Personal information
- Full name: Juan Apolonio Vairo Moramarco
- Date of birth: April 10, 1932 (age 93)
- Place of birth: Rosario, Argentina
- Position(s): Midfielder

Senior career*
- Years: Team / Apps / (Gls)
- 1950–1952: Rosario Central / 21 / (6)
- 1953–1954: Boca Juniors / 21 / (9)
- 1955–1956: Juventus / 11 / (3)
- 1957–1958: River Plate / 12 / (2)
- 1959–1960: Liverpool
- 1961: Independiente Medellín / 39 / (30)
- 1962–1963: Deportes Quindío / 45 / (21)
- 1965–1968: Tigre
- 1965: Montreal Italica

= Juan Vairo =

Argentine footballer and manager

Juan Apolonio Vairo Moramarco (born April 10, 1932, in Rosario) is a retired Argentine professional football player.

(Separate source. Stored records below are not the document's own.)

-- ==== Sys2Proof/Machine/Adapter.lean ====
section
/-!
DEFINITION. The adapter unit of a matrix element (spec 15 R274 to R277): the directory and the plot's adapter cache, the adapter groups of each
row, misses and row replay, and the steps ADAPTER_SLICE_FILL and ADAPTER_CLOSE.
-/

namespace Sys2Proof.Machine

/-! ### The directory (R274) -/

/-- r_p, and the K positions or columns of a slice (R274, R275). -/
def rankPad (d : DirEnt) : Nat := if d.rank ≤ 32 then 32 else 64
def sliceSpan (d : DirEnt) : Nat := 4096 / rankPad d

/-- The base model: no adapter term. -/
def baseEnt (aid tag : Nat) : DirEnt := ⟨aid, tag, 0, 0, 0, 0, 0, 0, 0⟩

/-- The directory's answer: an entry, a line that cannot be read, or a word that breaks R274. -/
inductive DirRes
  | ok (d : DirEnt)
  | bad (b : VBad)
  | broken (w : Word)
  deriving DecidableEq, Repr

/-- The header, for a tag: the number of ids and of tags; none where it breaks R274. -/
def readDirHead (bs : List Byte) (tag : Nat) : Option (Nat × Nat) :=
  if fieldAt bs 0 4 = 0x4E444441 ∧ (bs.drop 8).all (fun b => b == 0) ∧ tag < fieldAt bs 6 2 then some (fieldAt bs 4 2, fieldAt bs 6 2) else none

/-- The first word of an entry that breaks R274; one with RANK 0 is the base model, and breaks nothing. -/
def entFault (bs : List Byte) : Option Word :=
  let word (o : Nat) : Option Word := some (BitVec.ofNat 64 (fieldAt bs o 8))
  if fieldAt bs 32 1 = 0 then none
  else if fieldAt bs 0 8 % 64 ≠ 0 then word 0
  else if fieldAt bs 8 8 % 64 ≠ 0 then word 8
  else if (match unpack .f32 (fieldAt bs 16 4) with
    | .fin .. => false
    | _ => true) || fieldAt bs 20 4 % 16 != 0 then word 16
  else if 64 < fieldAt bs 32 1 ∨ (bs.drop 33).any (fun b => b != 0) then word 32
  else none

def readEnt (aid tag : Nat) (bs : List Byte) : DirEnt :=
  ⟨aid, tag, fieldAt bs 0 8, fieldAt bs 8 8, fieldAt bs 16 4, fieldAt bs 20 4, fieldAt bs 24 4, fieldAt bs 28 4, fieldAt bs 32 1⟩

/-- Read a directory for an id and a tag, as an element of the plot `own` where one is given. -/
def readDir (own : Option Nat) (s : State) (plot dir aid tag : Nat) (sub : Option Word) : State × DirRes :=
  match readVirtOf own s (dieOf plot) (ctxOf s plot) dir 64 sub with
  | (s, .error b) => (s, .bad b)
  | (s, .ok hd) =>
    match readDirHead hd tag with
    | none => (s, .broken (BitVec.ofNat 64 (fieldAt hd 0 8)))
    | some (nid, ntag) =>
      if nid ≤ aid ∨ aid = 0 then (s, .ok (baseEnt aid tag))
      else match readVirtOf own s (dieOf plot) (ctxOf s plot) (dir + 64 + (aid * ntag + tag) * 64) 64 sub with
        | (s, .error b) => (s, .bad b)
        | (s, .ok bs) => match entFault bs with
          | some w => (s, .broken w)
          | none => (s, .ok (readEnt aid tag bs))

/-- A cached entry becomes the most recently used of the 64. -/
def putDir (ds : List DirEnt) (d : DirEnt) : List DirEnt := (d :: ds.filter fun x => !(x.aid == d.aid && x.tag == d.tag)).take 64

/-! ### The adapter cache (R275) -/

def sliceIs (k : Bool) (aid tag b : Nat) (x : Slice) : Bool := x.kindB == k && x.aid == aid && x.tag == tag && x.block == b
def sliceSet (x : Slice) : Nat := (x.aid ^^^ x.tag ^^^ x.block ^^^ (if x.kindB then 1 else 0)) % 8

/-- A slice becomes the most recently used. -/
def moveFirst (xs : List Slice) (x : Slice) : List Slice := x :: xs.filter fun y => y != x

/-- The slices that a fill leaves: where its set is full, the least recently used way that is not pinned goes; none where every way is pinned. -/
def putSlice (pinned : Slice → Bool) (xs : List Slice) (x : Slice) : Option (List Slice) :=
  let ways := xs.filter fun y => sliceSet y == sliceSet x
  if ways.length < 8 then some (x :: xs)
  else ((ways.filter fun y => !pinned y).getLast?).map fun old => x :: xs.filter fun y => y != old

/-- A valid slice: one that is invalidated serves the rows pinned to it alone (R278). -/
def findSlice (s : State) (plot : Nat) (k : Bool) (aid tag b : Nat) : Option Slice :=
  (getPlot s plot).slices.find? fun x => sliceIs k aid tag b x && !x.stale
def touchSlice (s : State) (plot : Nat) (x : Slice) : State := modPlot s plot fun p => { p with slices := moveFirst p.slices x }

/-- What a fill of a slice would leave in the cache of a plot; none where it must wait for a way. -/
def sliceRoom (s : State) (plot : Nat) (x : Slice) : Option (List Slice) :=
  putSlice (fun y => decide (pinOf s plot y.id ≠ 0)) (getPlot s plot).slices x

/-- The slice that a fill brings, before its bytes are read; its number is that of the fill, or a fresh one. -/
def newSlice (k : Bool) (aid tag b id : Nat) (data : List Byte) : Slice := { kindB := k, aid := aid, tag := tag, block := b, data := data, id := id }

/-- Bytes of a slice that its entry fetches: rows or columns beyond KLEN or NLEN are not (R274). -/
def sliceBytes (d : DirEnt) (k : Bool) (b : Nat) : Nat :=
  2 * rankPad d * min (sliceSpan d) ((if k then d.nlen else d.klen) - b * sliceSpan d)

/-- Value t of row (or column) number n of a slice: zero at t ≥ RANK and beyond KLEN or NLEN (R274). -/
def sliceVal (d : DirEnt) (k : Bool) (fcs : Fcs) (data : List Byte) (n t : Nat) : Val :=
  if d.rank ≤ t ∨ (if k then d.nlen else d.klen) ≤ n then .fin false 0 0
  else matRead fcs .bf16 (fieldAt data (2 * (rankPad d * (n % sliceSpan d) + t)) 2)

/-! ### Lookups -/

/-- What a row waits for: the directory, or a slice. -/
abbrev AdWait := Option (Bool × Nat)

/-- A lookup that misses (R277): it is counted, and fetched unless a fetch of it is in flight. -/
def missAdapter (s : State) (l : Loc) (aid : Nat) (w : AdWait) : State :=
  let u := getMe s l
  let s := modMe s l fun u => { u with misses := min 0xFFFF (u.misses + 1) }
  let inFlight := (getPlot s l.plot).fills.any fun f => f.aid == aid && f.tag == u.tag &&
    (match f.slice, w with
      | none, none => f.l == l
      | some (k, b, _), some (k', b') => k == k' && b == b'
      | _, _ => false)
  if inFlight then s
  else
    let slice : Option (Option (Bool × Nat × DirEnt)) := match w with
      | none => some none
      | some (k, b) => (u.dirs.find? fun d => d.aid == aid && d.tag == u.tag).map fun d => some (k, b, d)
    match slice with
    | some sl =>
      bumpId (modPlot s l.plot fun p =>
        { p with fills := p.fills ++ [{ id := freshId s, l := l, ctx := ctxOf s l.plot, aid := aid, tag := u.tag, slice := sl }] })
    | none => s

/-- The slice of a block that an entry needs: none needed, the slice, or a miss. A lookup that hits makes it the most recently used. -/
def lookSlice (s : State) (l : Loc) (d : DirEnt) (k : Bool) (b : Nat) : State × Except AdWait (List Byte) :=
  if (if k then d.nlen else d.klen) ≤ b * sliceSpan d then (s, .ok [])
  else match findSlice s l.plot k d.aid d.tag b with
    | some x => (touchSlice s l.plot x, .ok x.data)
    | none => (s, .error (some (k, b)))

/-- The directory entry of an id. -/
def lookDir (s : State) (l : Loc) (aid : Nat) : State × Except AdWait DirEnt :=
  let u := getMe s l
  match u.dirs.find? fun d => d.aid == aid && d.tag == u.tag with
  | some d => (modMe s l fun u => { u with dirs := putDir u.dirs d }, .ok d)
  | none => (s, .error none)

His older brother Federico Vairo played for the Argentina national football team. In the summer of 1965 he played in the Eastern Canada Professional Soccer League with Montreal Italica.

After retiring as a player he went on to become a football manager, coaching Universitario de Oriente in Venezuela in the 1970s.

==Honours==
Boca Juniors
- Primera División Argentina champion: 1954.